Saved data entries

/-! writeFields -/

@[simp] theorem State.writeFields_latches (s : State) (o : Nat) (f : RegSpec) (v : Word32) : (s.writeFields o f v).latches = s.latches := by simp [State.writeFields]
@[simp] theorem State.writeFields_mem (s : State) (o : Nat) (f : RegSpec) (v : Word32) : (s.writeFields o f v).mem = s.mem := by simp [State.writeFields]
@[simp] theorem State.writeFields_codes (s : State) (o : Nat) (f : RegSpec) (v : Word32) : (s.writeFields o f v).codes = s.codes := by simp [State.writeFields]
@[simp] theorem State.writeFields_regions (s : State) (o : Nat) (f : RegSpec) (v : Word32) : (s.writeFields o f v).regions = s.regions := by simp [State.writeFields]
@[simp] theorem State.writeFields_queues (s : State) (o : Nat) (f : RegSpec) (v : Word32) : (s.writeFields o f v).queues = s.queues := by simp [State.writeFields]
@[simp] theorem State.writeFields_held (s : State) (o : Nat) (f : RegSpec) (v : Word32) : (s.writeFields o f v).held = s.held := by simp [State.writeFields]
@[simp] theorem State.writeFields_taken (s : State) (o : Nat) (f : RegSpec) (v : Word32) : (s.writeFields o f v).taken = s.taken := by simp [State.writeFields]
@[simp] theorem State.writeFields_scrubs (s : State) (o : Nat) (f : RegSpec) (v : Word32) : (s.writeFields o f v).scrubs = s.scrubs := by simp [State.writeFields]
@[simp] theorem State.writeFields_drams (s : State) (o : Nat) (f : RegSpec) (v : Word32) : (s.writeFields o f v).drams = s.drams := by simp [State.writeFields]
@[simp] theorem State.writeFields_pads (s : State) (o : Nat) (f : RegSpec) (v : Word32) : (s.writeFields o f v).pads = s.pads := by simp [State.writeFields]
@[simp] theorem State.writeFields_tsuDrive (s : State) (o : Nat) (f : RegSpec) (v : Word32) : (s.writeFields o f v).tsuDrive = s.tsuDrive := by simp [State.writeFields]
@[simp] theorem State.writeFields_p1Wait (s : State) (o : Nat) (f : RegSpec) (v : Word32) : (s.writeFields o f v).p1Wait = s.p1Wait := by simp [State.writeFields]
@[simp] theorem State.writeFields_marches (s : State) (o : Nat) (f : RegSpec) (v : Word32) : (s.writeFields o f v).marches = s.marches := by simp [State.writeFields]
@[simp] theorem State.writeFields_cadLate (s : State) (o : Nat) (f : RegSpec) (v : Word32) : (s.writeFields o f v).cadLate = s.cadLate := by simp [State.writeFields]
@[simp] theorem State.writeFields_lbIdx (s : State) (o : Nat) (f : RegSpec) (v : Word32) : (s.writeFields o f v).lbIdx = s.lbIdx := by simp [State.writeFields]
@[simp] theorem State.writeFields_lbSecond (s : State) (o : Nat) (f : RegSpec) (v : Word32) : (s.writeFields o f v).lbSecond = s.lbSecond := by simp [State.writeFields]
@[simp] theorem State.writeFields_lbHead (s : State) (o : Nat) (f : RegSpec) (v : Word32) : (s.writeFields o f v).lbHead = s.lbHead := by simp [State.writeFields]
@[simp] theorem State.writeFields_sched (s : State) (o : Nat) (f : RegSpec) (v : Word32) : (s.writeFields o f v).sched = s.sched := by simp [State.writeFields]
@[simp] theorem State.writeFields_cores (s : State) (o : Nat) (f : RegSpec) (v : Word32) : (s.writeFields o f v).cores = s.cores := by simp [State.writeFields]
@[simp] theorem State.writeFields_bist (s : State) (o : Nat) (f : RegSpec) (v : Word32) : (s.writeFields o f v).bist = s.bist := by simp [State.writeFields]
@[simp] theorem State.writeFields_noc (s : State) (o : Nat) (f : RegSpec) (v : Word32) : (s.writeFields o f v).noc = s.noc := by simp [State.writeFields]
@[simp] theorem State.writeFields_raised (s : State) (o : Nat) (f : RegSpec) (v : Word32) : (s.writeFields o f v).raised = s.raised := by simp [State.writeFields]
@[simp] theorem State.writeFields_tsuDone (s : State) (o : Nat) (f : RegSpec) (v : Word32) : (s.writeFields o f v).tsuDone = s.tsuDone := by simp [State.writeFields]
@[simp] theorem State.writeFields_cxps (s : State) (o : Nat) (f : RegSpec) (v : Word32) : (s.writeFields o f v).cxps = s.cxps := by simp [State.writeFields]
@[simp] theorem State.writeFields_eths (s : State) (o : Nat) (f : RegSpec) (v : Word32) : (s.writeFields o f v).eths = s.eths := by simp [State.writeFields]
@[simp] theorem State.writeFields_host (s : State) (o : Nat) (f : RegSpec) (v : Word32) : (s.writeFields o f v).host = s.host := by simp [State.writeFields]
@[simp] theorem State.writeFields_sha (s : State) (o : Nat) (f : RegSpec) (v : Word32) : (s.writeFields o f v).sha = s.sha := by simp [State.writeFields]
@[simp] theorem State.writeFields_mld (s : State) (o : Nat) (f : RegSpec) (v : Word32) : (s.writeFields o f v).mld = s.mld := by simp [State.writeFields]
@[simp] theorem State.writeFields_otp (s : State) (o : Nat) (f : RegSpec) (v : Word32) : (s.writeFields o f v).otp = s.otp := by simp [State.writeFields]
@[simp] theorem State.writeFields_flash (s : State) (o : Nat) (f : RegSpec) (v : Word32) : (s.writeFields o f v).flash = s.flash := by simp [State.writeFields]
@[simp] theorem State.writeFields_boot (s : State) (o : Nat) (f : RegSpec) (v : Word32) : (s.writeFields o f v).boot = s.boot := by simp [State.writeFields]
@[simp] theorem State.writeFields_signals (s : State) (o : Nat) (f : RegSpec) (v : Word32) : (s.writeFields o f v).signals = s.signals := by simp [State.writeFields]
@[simp] theorem State.writeFields_mtime (s : State) (o : Nat) (f : RegSpec) (v : Word32) : (s.writeFields o f v).mtime = s.mtime := by simp [State.writeFields]
@[simp] theorem State.writeFields_avs (s : State) (o : Nat) (f : RegSpec) (v : Word32) : (s.writeFields o f v).avs = s.avs := by simp [State.writeFields]
@[simp] theorem State.writeFields_tandem (s : State) (o : Nat) (f : RegSpec) (v : Word32) : (s.writeFields o f v).tandem = s.tandem := by simp [State.writeFields]
@[simp] theorem State.writeFields_fatal (s : State) (o : Nat) (f : RegSpec) (v : Word32) : (s.writeFields o f v).fatal = s.fatal := by simp [State.writeFields]
@[simp] theorem State.writeFields_out (s : State) (o : Nat) (f : RegSpec) (v : Word32) : (s.writeFields o f v).out = s.out := by simp [State.writeFields]
@[simp] theorem State.writeFields_now (s : State) (o : Nat) (f : RegSpec) (v : Word32) : (s.writeFields o f v).now = s.now := by simp [State.writeFields]
@[simp] theorem State.writeFields_fresh (s : State) (o : Nat) (f : RegSpec) (v : Word32) : (s.writeFields o f v).fresh = s.fresh := by simp [State.writeFields]
@[simp] theorem State.writeFields_pending (s : State) (o : Nat) (f : RegSpec) (v : Word32) : (s.writeFields o f v).pending = s.pending := by simp [State.writeFields]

### [What is needed]
Write out all the records above again, exactly as they stand.

### [Written solution]
/-! writeFields -/

@[simp] theorem State.writeFields_latches (s : State) (o : Nat) (f : RegSpec) (v : Word32) : (s.writeFields o f v).latches = s.latches := by simp [State.writeFields]
@[simp] theorem State.writeFields_mem (s : State) (o : Nat) (f : RegSpec) (v : Word32) : (s.writeFields o f v).mem = s.mem := by simp [State.writeFields]
@[simp] theorem State.writeFields_codes (s : State) (o : Nat) (f : RegSpec) (v : Word32) : (s.writeFields o f v).codes = s.codes := by simp [State.writeFields]
@[simp] theorem State.writeFields_regions (s : State) (o : Nat) (f : RegSpec) (v : Word32) : (s.writeFields o f v).regions = s.regions := by simp [State.writeFields]
@[simp] theorem State.writeFields_queues (s : State) (o : Nat) (f : RegSpec) (v : Word32) : (s.writeFields o f v).queues = s.queues := by simp [State.writeFields]
@[simp] theorem State.writeFields_held (s : State) (o : Nat) (f : RegSpec) (v : Word32) : (s.writeFields o f v).held = s.held := by simp [State.writeFields]
@[simp] theorem State.writeFields_taken (s : State) (o : Nat) (f : RegSpec) (v : Word32) : (s.writeFields o f v).taken = s.taken := by simp [State.writeFields]
@[simp] theorem State.writeFields_scrubs (s : State) (o : Nat) (f : RegSpec) (v : Word32) : (s.writeFields o f v).scrubs = s.scrubs := by simp [State.writeFields]
@[simp] theorem State.writeFields_drams (s : State) (o : Nat) (f : RegSpec) (v : Word32) : (s.writeFields o f v).drams = s.drams := by simp [State.writeFields]
@[simp] theorem State.writeFields_pads (s : State) (o : Nat) (f : RegSpec) (v : Word32) : (s.writeFields o f v).pads = s.pads := by simp [State.writeFields]
@[simp] theorem State.writeFields_tsuDrive (s : State) (o : Nat) (f : RegSpec) (v : Word32) : (s.writeFields o f v).tsuDrive = s.tsuDrive := by simp [State.writeFields]
@[simp] theorem State.writeFields_p1Wait (s : State) (o : Nat) (f : RegSpec) (v : Word32) : (s.writeFields o f v).p1Wait = s.p1Wait := by simp [State.writeFields]
@[simp] theorem State.writeFields_marches (s : State) (o : Nat) (f : RegSpec) (v : Word32) : (s.writeFields o f v).marches = s.marches := by simp [State.writeFields]
@[simp] theorem State.writeFields_cadLate (s : State) (o : Nat) (f : RegSpec) (v : Word32) : (s.writeFields o f v).cadLate = s.cadLate := by simp [State.writeFields]
@[simp] theorem State.writeFields_lbIdx (s : State) (o : Nat) (f : RegSpec) (v : Word32) : (s.writeFields o f v).lbIdx = s.lbIdx := by simp [State.writeFields]
@[simp] theorem State.writeFields_lbSecond (s : State) (o : Nat) (f : RegSpec) (v : Word32) : (s.writeFields o f v).lbSecond = s.lbSecond := by simp [State.writeFields]
@[simp] theorem State.writeFields_lbHead (s : State) (o : Nat) (f : RegSpec) (v : Word32) : (s.writeFields o f v).lbHead = s.lbHead := by simp [State.writeFields]
@[simp] theorem State.writeFields_sched (s : State) (o : Nat) (f : RegSpec) (v : Word32) : (s.writeFields o f v).sched = s.sched := by simp [State.writeFields]
@[simp] theorem State.writeFields_cores (s : State) (o : Nat) (f : RegSpec) (v : Word32) : (s.writeFields o f v).cores = s.cores := by simp [State.writeFields]
@[simp] theorem State.writeFields_bist (s : State) (o : Nat) (f : RegSpec) (v : Word32) : (s.writeFields o f v).bist = s.bist := by simp [State.writeFields]
@[simp] theorem State.writeFields_noc (s : State) (o : Nat) (f : RegSpec) (v : Word32) : (s.writeFields o f v).noc = s.noc := by simp [State.writeFields]
@[simp] theorem State.writeFields_raised (s : State) (o : Nat) (f : RegSpec) (v : Word32) : (s.writeFields o f v).raised = s.raised := by simp [State.writeFields]
@[simp] theorem State.writeFields_tsuDone (s : State) (o : Nat) (f : RegSpec) (v : Word32) : (s.writeFields o f v).tsuDone = s.tsuDone := by simp [State.writeFields]
@[simp] theorem State.writeFields_cxps (s : State) (o : Nat) (f : RegSpec) (v : Word32) : (s.writeFields o f v).cxps = s.cxps := by simp [State.writeFields]
@[simp] theorem State.writeFields_eths (s : State) (o : Nat) (f : RegSpec) (v : Word32) : (s.writeFields o f v).eths = s.eths := by simp [State.writeFields]
@[simp] theorem State.writeFields_host (s : State) (o : Nat) (f : RegSpec) (v : Word32) : (s.writeFields o f v).host = s.host := by simp [State.writeFields]
@[simp] theorem State.writeFields_sha (s : State) (o : Nat) (f : RegSpec) (v : Word32) : (s.writeFields o f v).sha = s.sha := by simp [State.writeFields]
@[simp] theorem State.writeFields_mld (s : State) (o : Nat) (f : RegSpec) (v : Word32) : (s.writeFields o f v).mld = s.mld := by simp [State.writeFields]
@[simp] theorem State.writeFields_otp (s : State) (o : Nat) (f : RegSpec) (v : Word32) : (s.writeFields o f v).otp = s.otp := by simp [State.writeFields]
@[simp] theorem State.writeFields_flash (s : State) (o : Nat) (f : RegSpec) (v : Word32) : (s.writeFields o f v).flash = s.flash := by simp [State.writeFields]
@[simp] theorem State.writeFields_boot (s : State) (o : Nat) (f : RegSpec) (v : Word32) : (s.writeFields o f v).boot = s.boot := by simp [State.writeFields]
@[simp] theorem State.writeFields_signals (s : State) (o : Nat) (f : RegSpec) (v : Word32) : (s.writeFields o f v).signals = s.signals := by simp [State.writeFields]
@[simp] theorem State.writeFields_mtime (s : State) (o : Nat) (f : RegSpec) (v : Word32) : (s.writeFields o f v).mtime = s.mtime := by simp [State.writeFields]
@[simp] theorem State.writeFields_avs (s : State) (o : Nat) (f : RegSpec) (v : Word32) : (s.writeFields o f v).avs = s.avs := by simp [State.writeFields]
@[simp] theorem State.writeFields_tandem (s : State) (o : Nat) (f : RegSpec) (v : Word32) : (s.writeFields o f v).tandem = s.tandem := by simp [State.writeFields]
@[simp] theorem State.writeFields_fatal (s : State) (o : Nat) (f : RegSpec) (v : Word32) : (s.writeFields o f v).fatal = s.fatal := by simp [State.writeFields]
@[simp] theorem State.writeFields_out (s : State) (o : Nat) (f : RegSpec) (v : Word32) : (s.writeFields o f v).out = s.out := by simp [State.writeFields]
@[simp] theorem State.writeFields_now (s : State) (o : Nat) (f : RegSpec) (v : Word32) : (s.writeFields o f v).now = s.now := by simp [State.writeFields]
@[simp] theorem State.writeFields_fresh (s : State) (o : Nat) (f : RegSpec) (v : Word32) : (s.writeFields o f v).fresh = s.fresh := by simp [State.writeFields]
@[simp] theorem State.writeFields_pending (s : State) (o : Nat) (f : RegSpec) (v : Word32) : (s.writeFields o f v).pending = s.pending := by simp [State.writeFields]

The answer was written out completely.